[Start of section]

-- ==== Sys2Proof/Machine/Settle.lean ====
section
/-! DEFINITION. What a command brings with it before it ends: class actions of the sources that fired (R422), and the consequences that
its effect has elsewhere in the device. -/

namespace Sys2Proof.Machine

/-! ### A register changed at a commit -/

/-- R422: sources of a page that are set and now unmasked or of a higher class take their action. `sel` picks the bits. -/
def refire (base : Nat) (sel : Nat → Bool) (s : State) : State :=
  let g := csrGroup base
  let u := csrUnit base
  let hits := (pageSources g u (csrPage base)).filter fun x =>
    sel x.1 && bit (rdReg s (base + 0x020)).toNat x.1 && !bit (rdReg s (base + 0x028)).toNat x.1
  { s with fires := s.fires ++ hits.map fun x => ⟨⟨g, csrPage base, x.1⟩, u⟩ }

/-- The scheduled bobbins of a region that its domain leaves return to IDLE, and CRG_PROG_SEL selects its bank (R73, R106). -/
def bindEnd (n : Nat) (s : State) : State :=
  bankTakesForce n ((List.range 256).foldl (fun s i =>
    let b := 256 * n + i
    if bobState s b ≠ bsIDLE ∧ bobSched s b then setBobState b bsIDLE (setBob s b {}) else s) s)

/-- Table STR-8: a region's binding commits: the bank of the domain takes force, and the scheduled bobbins that it names run, unless their
partition is fenced (R423). -/
def bindStart (n : Nat) (s : State) : State :=
  let s := wrF (bankTakesForce n s) (CRG_PROG_STATE n) CRG_PROG_STATE_EPOCHS 0
  let bank := bankNow s n
  if !bankValid s n bank then raise srcCRG_PROG_INVALID n s
  else (List.range 256).foldl (fun s i =>
    let b := 256 * n + i
    match bobEnt (progOf s n bank) i with
    | some x => if x.mode = 1 ∧ bobState s b = bsIDLE ∧ !ownerFenced s n then setBobState b bsRUNNING (bobRestart b x bank s) else s
    | none => s) s

/-- A region's binding changes from the domain unit `old`. -/
def rebind (n : Nat) (old : Option Nat) (s : State) : State :=
  if old == crgDom s n then s
  else
    let s := if old.isSome then bindEnd n s else s
    if (crgDom s n).isSome then bindStart n s else s

/-- R73, R76, R59: a schedule domain unit `d` takes or leaves BOUND. -/
def domChanged (d : Nat) (old : Word) (s : State) : State :=
  let was := TIM_DOM_ID_BOUND.get old == 1
  if was == domBound s d then s
  else
    let names := fun (s : State) (n : Nat) => rdBit s (CRG_SCHED n) CRG_SCHED_BOUND && rdF s (CRG_SCHED n) CRG_SCHED_DOM == d
    let s := setDom s d {}
    let s := if was then domUnbound d s else s
    (List.range 16).foldl (fun s n => if names s n then rebind n (if was then some d else none) s else s) s

/-- The domain that a value of CRG_SCHED binds. -/
def schedDom (s : State) (w : Word) : Option Nat :=
  if CRG_SCHED_BOUND.get w = 1 ∧ domBound s (CRG_SCHED_DOM.get w) then some (CRG_SCHED_DOM.get w) else none

/-- R347: a PRT_GANG clause retrains every member that has found its lanes, and the result is a new link. -/
def gangChanged (p : Nat) (old : Word) (s : State) : State :=
  let w := max (PRT_GANG_WIDTH.get old) (rdF s (PRT_GANG p) PRT_GANG_WIDTH)
  (List.range (2 ^ (w % 3))).foldl (fun s i =>
    let m := p + i
    let s := modPort (flushPort m stPORT_DOWN s) m fun x =>
      { x with prev := none, cut := [], rxq := [], redeal := [], txTurn := 0, rxTurn := 0 }
    if linkState s m = lsALIGN ∨ linkState s m = lsPARAM ∨ linkState s m = lsACTIVE ∨ linkState s m = lsRETRAIN then
      raise srcPRT_LINK_RETRAIN m (modPort (bump (setLink s m lsRETRAIN) (PRT_RETRAINS m)) m fun x =>
        { x with peer := none, ownAcked := false, locked := false, replays := 0, faultRun := 0 })
    else s) s

/-- G_CTL.ENABLE of a link page (R340, R360). -/
def enableChanged (a : Nat) (old : Word) (s : State) : State :=
  let u := csrUnit a
  let on := rdBit s a G_CTL_ENABLE
  if on == (G_CTL_ENABLE.get old == 1) then s
  else if csrGroup a = grPRT then
    if on then (if linkState s u = lsDISABLED then setLink s u lsDETECT else s) else linkDisable u s
  else if csrGroup a = grCXP then cxlEnable u s
  else s

/-- What a changed register brings. -/
def changedReg (a : Nat) (old : Word) (s : State) : State :=
  let g := csrGroup a
  let u := csrUnit a
  let base := csrBase a
  if csrOff a = 0x010 then (if csrPage a = 0 then enableChanged a old s else s)
  else if csrOff a = 0x028 then refire base (fun k => bit old.toNat k) s
  else if csrOff a = 0x030 then refire base (fun k => (G_CLASS k).get old < rdF s a (G_CLASS k)) s
  else if a = TIM_SOURCE then timSourceChanged old s
  else if g = grTIM ∧ 1 ≤ u ∧ u ≤ 4 ∧ a = TIM_DOM_ID u then domChanged (u - 1) old s
  else if g = grCRG ∧ a = CRG_SCHED u then rebind u (schedDom s old) s
  else if g = grCRG ∧ a = CRG_PROG_SEL u then
    (if (crgDom s u).isSome then s else
      let s := bankTakesForce u s
      raiseIf (!bankValid s u (bankNow s u)) srcCRG_PROG_INVALID u s)
  else if g = grPRT ∧ a = PRT_GANG u then gangChanged u old s
  else if g = grCXP ∧ (a = CXP_ROLE u ∨ a = CXP_TRAY_T2 u ∨ a = CXP_TRAY_T3 u ∨ a = CXP_HOST_CFG u ∨ a = CXP_LD_PART u) then
    cxlRetrain u s
  else if a = PWR_THERM then thermCheck s
  else if a = PWR_SUPPLY_LIMITS then supplyCheck s
  else s

/-! ### Settling -/

/-- One consequence. -/
def settleDue (d : Due) (s : State) : State :=
  match d with
  | .coll id reason => collFail id reason s
  | .portGone p => collPortGone p s
  | .bobGone b st => collBobGone b st s
  | .regionGone n => collRegionGone n s
  | .changed a old => changedReg a old s
  | .clause c reason => clauseAbort c reason s
  | .deadEnd prg h pay => endRequest (.region prg) prg h pay stTARGET_DEAD true s
  | .qpError q st => qpErr q st (oldestWqe (qpOf s q)) s
  | .write a w => csrWriteNow a w s

/-- Sources take their class action before other consequences follow, each list in order; `fuel` bounds their number. -/
def settleAll : Nat → State → State
  | 0, s => s
  | k + 1, s =>
    match s.fires, s.dues with
    | f :: r, _ => settleAll k (classAction f.src f.unit { s with fires := r })
    | [], d :: r => settleAll k (settleDue d { s with dues := r })
    | [], [] => s

/-- The bound on the consequences of one command. -/
def settleFuel : Nat := 1000000

/-- Accesses of steps that have gone, and whose replies are dropped (R431). -/
def dropGone (s : State) : State :=
  if s.mem.far.isEmpty then s else farDrop (fun w => match w with | .bob b order => !stepLives s b order | _ => false) s

/-- What waited and can go on: segments and requests at units that work again, host reads, plans of steps, the data work of clauses, and
completions of queue pairs (R310). -/
def goOnAll (s : State) : State :=
  let s := groundOn s.ground.cells.length (dropGone s)
  let s := if s.ground.waiting.isEmpty && !s.ground.cells.any (·.hold == .reply) then s else drainWaiting s
  let s := if s.mem.reqs.isEmpty then s else runReqs s
  let s := s.bobs.foldl (fun s e => replan e.1 s) (runHosts s)
  retryAllCqes (s.cls.foldl (fun s e => runWork (e.2.entries.length + 1) e.1 s) s)

/-- A command ends: its consequences, a boot request whose port became ACTIVE, resets that were held, fences and safe state whose
conditions ended, what waited, and turns whose work ran out or blocks (R31). -/
def settle (s : State) : State :=
  let s := settleAll settleFuel s
  let s := settleAll settleFuel (relift (runDeferred (bootAsk s)))
  expireShtTurns (expireTurns (settleAll settleFuel (goOnAll s)))

end Sys2Proof.Machine
end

[End of section]

* Task item *
Could you reproduce, exactly, every line above from the line with "a commit -/" to the line with "fires := s.fires", and no other line? Both ends count.

* Response *
/-! ### A register changed at a commit -/

/-- R422: sources of a page that are set and now unmasked or of a higher class take their action. `sel` picks the bits. -/
def refire (base : Nat) (sel : Nat → Bool) (s : State) : State :=
  let g := csrGroup base
  let u := csrUnit base
  let hits := (pageSources g u (csrPage base)).filter fun x =>
    sel x.1 && bit (rdReg s (base + 0x020)).toNat x.1 && !bit (rdReg s (base + 0x028)).toNat x.1
  { s with fires := s.fires ++ hits.map fun x => ⟨⟨g, csrPage base, x.1⟩, u⟩ }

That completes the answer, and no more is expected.